One study reported that a high D-Dimer value in intubated patients is associated with an increased risk of pulmonary embolism.[6,11]

Treatment strategies from the Ministry of Health in Saudi Arabia initially recommended hydroxychloroquine, which was stopped because there was no substantial evidence of its effectiveness. Tocilizumab was effective for our patients but should be used early.[12] In our study, the patients experiencing a cytokine storm had high LDH, ferritin, and D-Dimer values, similar to a single-center study in the Philippines.[12]

Most (54%) patients admitted with pneumonia related to COVID-19 with respiratory failure received endotracheal intubation among the first interventions. Recommendations were later changed to non-invasive intubation, which improved the outcome.[3,13]

Mortality increased with a median age > 63 years and in men with pre-existing comorbidities, consistent with the literature.[4,7]

Our study addresses an early period of the COVID-19 pandemic. We plan to study the same items among patients admitted later in the pandemic when additional strains were circulating and vaccinations were available.

Some patient history items, including the intubation period and lab values were missing. Some patients spent more than 2 weeks in the hospital, and another patient was transferred to another ICU.

CRP was unavailable for all patients, so we removed it from the data. The guidelines from the Ministry of Health were changed in April, so the group admitted early received a different treatment protocol than those admitted after the guideline update.

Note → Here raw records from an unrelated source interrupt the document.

-- ==== Sys2Proof/Machine/Spools.lean ====
section
/-! DEFINITION. Spools (R246 to R254): descriptors, the index check, the records of a commit as they are written to host memory
(R42, R247, R249, R450), and MSI-X (R456). -/

namespace Sys2Proof.Machine

/-- R248: bytes of an entry. -/
def esizeBytes (e : Nat) : Nat := 8 * 2 ^ e

/-- R247, R248: the entry size a KIND must have. -/
def kindEsize (kind : Nat) : Nat :=
  match kind with
  | 0 => 3 | 3 => 1 | 6 => 3 | _ => 2

/-- R248: a spool descriptor's fields, none where one is invalid; it starts empty. `narrow` allows the 8-byte bobbins of the Prosor
window. PIDX, CIDX, GEN and OWNER are not read. -/
def readSpoolDesc (ws : List Nat) (gen : Nat) (owner : Option Nat) (narrow : Bool) : Option Spool :=
  let w := fun i => ws.getD i 0
  let base := w 0 + 2 ^ 32 * w 1
  let mirror := w 2 + 2 ^ 32 * w 3
  let a := w 6
  let b := w 7
  let esize := bits a 0 3
  let log2n := bits a 3 5
  let kind := bits a 8 4
  let port := bits a 12 2
  let sizeOk := esize = kindEsize kind || (narrow && kind = 3 && esize = 0)
  if base % 4096 = 0 && mirror % 8 = 0 && kind ≤ 6 && sizeOk && 4 ≤ log2n && log2n ≤ 24 && port != 3 && bits a 14 2 = 0 &&
      bits a 24 8 = 0 && bits b 22 10 = 0 then
    some { gen := gen, base := base, mirror := mirror, pidx := 0, cidx := 0, esize := esize, log2n := log2n, kind := kind, port := port,
           owner := owner, vector := bits b 10 11, irq := bit b 21, missed := 0, seq := 0 }
  else none

/-- R248: the words of an open spool's descriptor. -/
def Spool.words (sp : Spool) : List Nat :=
  [sp.base % 2 ^ 32, sp.base / 2 ^ 32, sp.mirror % 2 ^ 32, sp.mirror / 2 ^ 32, sp.pidx, sp.cidx,
   sp.esize + sp.log2n * 2 ^ 3 + sp.kind * 2 ^ 8 + sp.port * 2 ^ 12 + sp.gen * 2 ^ 16,
   (match sp.owner with | some c => c | none => 0) + sp.vector * 2 ^ 10 + (if sp.irq then 2 ^ 21 else 0)]

/-- R246: entries the ring holds. -/
def Spool.count (sp : Spool) : Nat := (sp.pidx + 2 ^ 32 - sp.cidx) % 2 ^ 32

/-- R246: free entries. -/
def Spool.free (sp : Spool) : Nat := 2 ^ sp.log2n - sp.count

/-- R247: kinds that the host produces. -/
def Spool.hostProduced (sp : Spool) : Bool := sp.kind = 0 || sp.kind = 4

/-- R246: where the entry of an index lies. -/
def Spool.slotAddr (sp : Spool) (i : Nat) : Nat := sp.base + esizeBytes sp.esize * (i % 2 ^ sp.log2n)

/-- Replaces a spool. -/
def State.setSpool (s : State) (i : Nat) (sp : Spool) : State := { s with spools := FMap.set s.spools i sp }

/-- R249: writes the index the device advances to MIRROR. -/
def State.writeMirror (s : State) (sp : Spool) : State :=
  { s with host := Mem.writeLE s.host sp.mirror 8 (if sp.hostProduced then sp.cidx else sp.pidx) }

/-- R18, R248, R456: a spool's vector in the table of its host port: entry `vector` of port 1 or 2 has the number 2,048 times the port plus
the vector. Where PORT leaves the choice, the lowest port whose link is up. -/
def State.vecKey (s : State) (sp : Spool) : Nat :=
  (if sp.port = 1 || sp.port = 2 then sp.port else if s.mod.port0 || !s.mod.port1 then 1 else 2) * 2048 + sp.vector

/-- R456: raises an MSI-X vector, by its number: a masked one sets its pending bit. -/
def State.raise (s : State) (v : Nat) : State :=
  let e := FMap.getD s.msix v { addr := 0, data := 0, masked := true }
  if e.masked then
    (if s.msixPending.contains v then s else { s with msixPending := s.msixPending ++ [v] })
  else { s with msixSent := v :: s.msixSent }

/-- R456: raises each vector of a list once. -/
def State.raiseAll (s : State) (vs : List Nat) : State := (dedup vs).foldl (fun (a : State) v => a.raise v) s

/-- Bytes with the 16-bit field at an offset replaced. -/
def patch16 (l : List Byte) (off v : Nat) : List Byte :=
  l.take off ++ natLE 2 v ++ l.drop (off + 2)

/-- R84, R247, R391, R556: a record with its MISSED field and, for an event, its SEQ. -/
def Spool.stampRec (sp : Spool) (b : List Byte) : List Byte :=
  let m := Nat.min 65535 sp.missed
  if sp.kind = 2 then patch16 (patch16 b 2 m) 10 (sp.seq % 65536)
  else if sp.kind = 5 || sp.kind = 6 then patch16 b 6 m
  else b

/-- R247: whether records are counted, not held, when the spool is full. -/
def Spool.counting (sp : Spool) : Bool := sp.kind = 2 || sp.kind = 5 || sp.kind = 6

/-- R252: a command, completion or event spool of an open context is always active. -/
def State.alwaysActive (s : State) (i : Nat) : Bool :=
  match FMap.get? s.spools i with
  | none => false
  | some sp => sp.kind ≤ 2 && (match sp.owner with | some c => FMap.has s.contexts c | none => false)

/-- R252: the active spool states that the engine holds. -/
def State.activeCount (s : State) : Nat := (s.spools.filter (fun p => s.alwaysActive p.1)).length + s.activeSpools.length

/-- R252: a spool with a record to be written, or with an entry taken and not yet answered, has something in flight. -/
def State.spoolInFlight (s : State) (i : Nat) : Bool :=
  s.out.any (fun r => r.spool = i) ||
    (match FMap.get? s.lists i with | some ls => ls.headTaken || ls.refused.isSome | none => false)

/-- R252: the device produces to a spool or consumes from it: it becomes active, and the least recently used state with nothing in flight
is written back and evicted when the engine has no room. -/
def State.useSpool (s : State) (i : Nat) : State :=
  if s.alwaysActive i then s
  else
    let rest := s.activeSpools.filter (fun k => k != i)
    let kept := if s.activeCount < 16384 || rest.length < s.activeSpools.length then rest
      else match rest.find? (fun k => !s.spoolInFlight k) with
        | some v => rest.filter (fun k => k != v)
        | none => rest
    { s with activeSpools := kept ++ [i] }

/-- R247, R249: one record into a device-produced spool: a full spool of a counting kind counts it. -/
def State.putRecord (s : State) (i : Nat) (sp : Spool) (b : List Byte) : State :=
  if sp.free = 0 then (if sp.counting then s.setSpool i { sp with missed := sp.missed + 1 } else s)
  else
    { ((s.useSpool i).setSpool i { sp with pidx := (sp.pidx + 1) % 2 ^ 32, missed := 0, seq := sp.seq + 1 }) with
      host := Mem.writeN s.host (sp.slotAddr sp.pidx) (sp.stampRec b) }

/-- The order of a record's kind within its spool (R42, R450). -/
def RecKind.order : RecKind → Nat
  | .stitchEnd => 0 | .requestEnd => 1 | .stepEnd => 2 | .command => 3 | .bobbin => 4 | .energyTrace => 5 | .tape => 6 | .event => 7

/-- Whether record `a` comes no later than record `b` in a spool. -/
def OutRec.before (a b : OutRec) : Bool :=
  a.kind.order < b.kind.order || (a.kind.order = b.kind.order && a.key ≤ b.key)

/-- Puts a record behind those that come no later. -/
def insertRec (r : OutRec) : List OutRec → List OutRec
  | [] => [r]
  | x :: t => if x.before r then x :: insertRec r t else r :: x :: t

/-- The records in their order, equal ones as they were raised. -/
def sortRecs (l : List OutRec) : List OutRec := l.foldl (fun a r => insertRec r a) []

/-- R248, R610: whether the host port that a spool's records take is there: PORT 0 takes either. -/
def State.spoolPortUp (s : State) (sp : Spool) : Bool := if sp.port = 0 then s.mod.port0 || s.mod.port1 else s.hostPortUp sp.port

/-- R457: a write to a spool failed: it is closed at the next commit. -/
def State.noteSpoolFault (s : State) (i gen : Nat) : State :=
  { s with fences := { s.fences with
    spoolFaults := if s.fences.spoolFaults.contains (i, gen) then s.fences.spoolFaults else s.fences.spoolFaults ++ [(i, gen)] } }

/-- R42, R450: writes the records due for spool `i` in their order and then the mirror; the vectors to raise. A record whose spool has
closed is not written, nor is one whose host port is in reset: that write fails (R457, R610). -/
def State.flushSpool (s : State) (i : Nat) : State × List Nat :=
  let mine := sortRecs (s.out.filter (fun r => r.spool = i))
  let s1 := { s with out := s.out.filter (fun r => r.spool != i) }
  match FMap.get? s1.spools i with
  | none => (s1, [])
  | some sp0 =>
    let live := mine.filter (fun r => r.gen = sp0.gen)
    if !live.isEmpty && !s.spoolPortUp sp0 then (s1.noteSpoolFault i sp0.gen, [])
    else
    let s2 := live.foldl (fun (a : State) r =>
      match FMap.get? a.spools i with | some sp => a.putRecord i sp r.bytes | none => a) s1
    match FMap.get? s2.spools i with
    | none => (s2, [])
    | some sp =>
      if sp.pidx = sp0.pidx then (s2, [])
      else (s2.writeMirror sp, if sp.irq then [s2.vecKey sp] else [])

/-- R42, R43, R456: writes every record due, those of event spools last, and raises each vector once. -/
def State.flushAll (s : State) : State :=
  let all := dedup (s.out.map (fun r => r.spool))
  let ev := dedup ((s.out.filter (fun r => r.kind = .event)).map (fun r => r.spool))
  let ids := all.filter (fun i => !ev.contains i) ++ ev
  let p := ids.foldl (fun (a : State × List Nat) i =>
    let (s1, vs) := a.1.flushSpool i
    (s1, a.2 ++ vs)) (s, [])
  p.1.raiseAll p.2

/-- R254, R255: closes a spool: what it is owed is written, and its index waits to be used again. -/
def State.closeSpool (s : State) (i : Nat) : State :=
  if !FMap.has s.spools i then s
  else
    let (s1, vs) := s.flushSpool i
    let s2a := s1.raiseAll vs
    -- a completion slot reserved for the list's head is given back (R449)
    let s2 := match FMap.get? s2a.lists i, (FMap.get? s2a.spools i).bind (fun sp => sp.owner) with
      | some ls, some c => if ls.slot then s2a.modCtx c (fun x => { x with owed := x.owed - 1 }) else s2a
      | _, _ => s2a
    { (s2.retireIndex 2 i) with
      spools := FMap.del s2.spools i
      activeSpools := s2.activeSpools.filter (fun k => k != i)
      lists := FMap.del s2.lists i
      adm := { s2.adm with pending := s2.adm.pending.filter (fun t => t.list != some i) } }

/-- R250: whether a value lies from `lo` to `hi`, counted modulo 2^32. -/
def between32 (lo v hi : Nat) : Bool :=
  (v + 2 ^ 32 - lo) % 2 ^ 32 ≤ (hi + 2 ^ 32 - lo) % 2 ^ 32

/-- R249, R250: the host's index for a spool: PIDX of a host-produced one, CIDX of a device-produced one; none where it is refused. -/
def Spool.hostIndex (sp : Spool) (v : Nat) : Option Spool :=
  if sp.hostProduced then
    (if between32 sp.pidx v ((sp.cidx + 2 ^ sp.log2n) % 2 ^ 32) then some { sp with pidx := v } else none)
  else (if between32 sp.cidx v sp.pidx then some { sp with cidx := v } else none)

/-- The doorbell page of a context, or the management page. -/
def State.page (s : State) (p : Option Nat) : DoorbellPage :=
  match p with
  | none => s.mgmtPage
  | some c => FMap.getD s.pages c DoorbellPage.reset

/-- Replaces a page. -/
def State.setPage (s : State) (p : Option Nat) (d : DoorbellPage) : State :=
  match p with
  | none => { s with mgmtPage := d }
  | some c => { s with pages := FMap.set s.pages c d }

/-- R443: a page's own command, completion or event spool, by 0, 1 or 2; none where its context is not open. -/
def State.pageSpool (s : State) (p : Option Nat) (k : Nat) : Option Nat :=
  match p with
  | none => if s.mgmt.isOpen then some k else none
  | some c => match s.ctx? c with
    | none => none
    | some cx => some (if k = 0 then cx.cmdSpool else if k = 1 then cx.cplSpool else cx.evtSpool)

/-- R250, R444: the host's index reaches spool `i` through a page: an accepted one is kept, any other sets DB_ERR.INDEX and raises
EV_SPOOL_INDEX while the context is open. -/
def State.hostIndexWrite (s : State) (p : Option Nat) (i v : Nat) : State :=
  match FMap.get? s.spools i with
  | none => s
  | some sp =>
    match sp.hostIndex v with
    | some sp1 => s.setSpool i sp1
    | none =>
      let s1 := s.setPage p { s.page p with errIndex := true }
      let held := if sp.hostProduced then sp.pidx else sp.cidx
      match p with
      | none => s1
      | some c => s1.ctxEvent c 0x13 0 [spoolHandle sp.gen i + (if sp.hostProduced then 0 else 2 ^ 28), v, held]

/-- R444: CMD_DB, CPL_DB or EVT_DB of a page. -/
def State.ownDoorbell (s : State) (p : Option Nat) (k v : Nat) : State :=
  match s.pageSpool p k with
  | none => s.setPage p { s.page p with errClosed := true }
  | some i => s.hostIndexWrite p i v

/-- R444: SPOOL_DB: it reaches the context's other spools. On the management page it is ignored (R443). A set bit of [63:60] is refused
as a handle that names no spool is. -/
def State.spoolDoorbell (s : State) (p : Option Nat) (v : Nat) : State :=
  match p with
  | none => s
  | some c =>
    if !FMap.has s.contexts c then s.setPage p { s.page p with errClosed := true }
    else
      let h := v / 2 ^ 32
      let bad := s.setPage p { s.page p with errHandle := true }
      if h ≥ 2 ^ 28 then bad
      else match s.cmdSpool c h with
        | .error _ => bad
        | .ok (i, sp) => if sp.kind ≤ 2 then bad else s.hostIndexWrite p i (v % 2 ^ 32)

-- ---------------------------------------------------------------- the commands (R494)

/-- R494: SPOOL_OPEN. -/
def actSpoolOpen (r : CmdReq) (s : State) : CmdResult :=
  s.ctxCmd r .plain ((List.range 8).map (fun i => (8 + 4 * i, 2 ^ 32 - 1))) (fun c _ =>
    let ws := (List.range 8).map (fun i => r.w (8 + 4 * i))
    let narrow := match r.origin with | .window _ _ => true | _ => false
    match s.allocIndex 2 (fun i => FMap.has s.spools i) 3 Config.spools with
    | none =>
      (match readSpoolDesc ws 1 (some c) narrow with
       | none => s.fail stBadParam
       | some sp => s.fail (if sp.kind ≤ 2 then stBadParam else stNoRoom))
    | some i =>
      match readSpoolDesc ws (s.spoolGen i) (some c) narrow with
      | none => s.fail stBadParam
      | some sp =>
        if sp.kind ≤ 2 then s.fail stBadParam
        else
          let s1 := s.setSpool i sp
          let s2 := if sp.kind = 4 then
              { s1 with lists := FMap.set s1.lists i { held := false, headTaken := false, age := none, drops := 0, slot := false, refused := none } }
            else s1
          s2.done [spoolHandle sp.gen i])

/-- Command 0x98. -/
def rowSpoolOpen : CmdRow := { op := 0x98, mgmt := false, stages := false, act := actSpoolOpen }

/-- SPOOL_OPEN, R494. -/
def execSpoolOpen (r : CmdReq) (s : State) : Host.Outcome State Fault Refusal := .next (s.perform rowSpoolOpen r)

/-- R494: SPOOL_READ writes the descriptor. -/
def actSpoolRead (r : CmdReq) (s : State) : CmdResult :=
  s.ctxCmd r .out [(0x08, fld 0 28)] (fun c _ =>
    match s.cmdSpool c (r.w 0x08) with
    | .error e => s.fail e
    | .ok (_, sp) => s.outRecords r [wordsLE sp.words])

/-- Command 0x99. -/
def rowSpoolRead : CmdRow := { op := 0x99, mgmt := false, stages := false, act := actSpoolRead }

/-- SPOOL_READ, R494. -/
def execSpoolRead (r : CmdReq) (s : State) : Host.Outcome State Fault Refusal := .next (s.perform rowSpoolRead r)

/-- R355, R454, R469, R499: what ends with a spool: requests of a bobbin fail with STALE at the next commit, a trace or Tape that names it
stops. -/
def State.spoolEnds (s : State) (i : Nat) : State :=
  { s with
    requests := s.requests.map (fun p => (p.1, if p.2.bobbin = i then { p.2 with failing := some (stStale, false) } else p.2))
    adm := { s.adm with trace := if s.adm.trace = some i then none else s.adm.trace }
    contexts := s.contexts.map (fun p => (p.1, { p.2 with
      train := { p.2.train with tapeSpool := if p.2.train.tapeSpool = some i then none else p.2.train.tapeSpool } })) }

/-- R494: SPOOL_CLOSE. -/
def actSpoolClose (r : CmdReq) (s : State) : CmdResult :=
  s.ctxCmd r .plain [(0x08, fld 0 28)] (fun c _ =>
    match s.cmdSpool c (r.w 0x08) with
    | .error e => s.fail e
    | .ok (i, sp) => if sp.kind ≤ 2 then s.fail stBadParam else ((s.spoolEnds i).closeSpool i).done [])

/-- Command 0x9A. -/
def rowSpoolClose : CmdRow := { op := 0x9A, mgmt := false, stages := false, act := actSpoolClose }

/-- SPOOL_CLOSE, R494, R254. -/
def execSpoolClose (r : CmdReq) (s : State) : Host.Outcome State Fault Refusal := .next (s.perform rowSpoolClose r)

end Sys2Proof.Machine
end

We lack knowledge regarding mild COVID-19 and the factors that increase the severity of diseases, especially in otherwise healthy patients.


The symptoms vary, so in the future, the virus serotype will be included as the effect of the vaccine in reducing the severity of symptoms and complications.


In our study, hypertension and male gender were common factors for increasing the severity of the disease and respiratory symptoms; the labs and other investigations indicate which patients need ICU management, and non-invasive ventilation shows good clinical outcomes for patients included in the study.


Special thanks to Dr. Ghada al Odhaibi and Dr. Beshair al-Mansour, Medical intern, for their great help in data collection and following the patients.

Ethical approval

The ethical approval was obtained from the institutional review board of King Saud Hospital, Saudi Arabia [Approval number: 1442-1702040].

Declaration of patients consent

Patient’s consent not required as patients identity is not disclosed or compromised.

Financial support and sponsorship

This research received no specific grant from funding agencies in the public, commercial, or not-for-profit sectors.

Conflicts of interest

There are no conflicts of interest.

Use of artificial intelligence (AI)-assisted technology for manuscript preparation

The authors confirm that there was no use of artificial intelligence (AI)-assisted technology for assisting in the writing or editing of the manuscript and no images were manipulated using AI.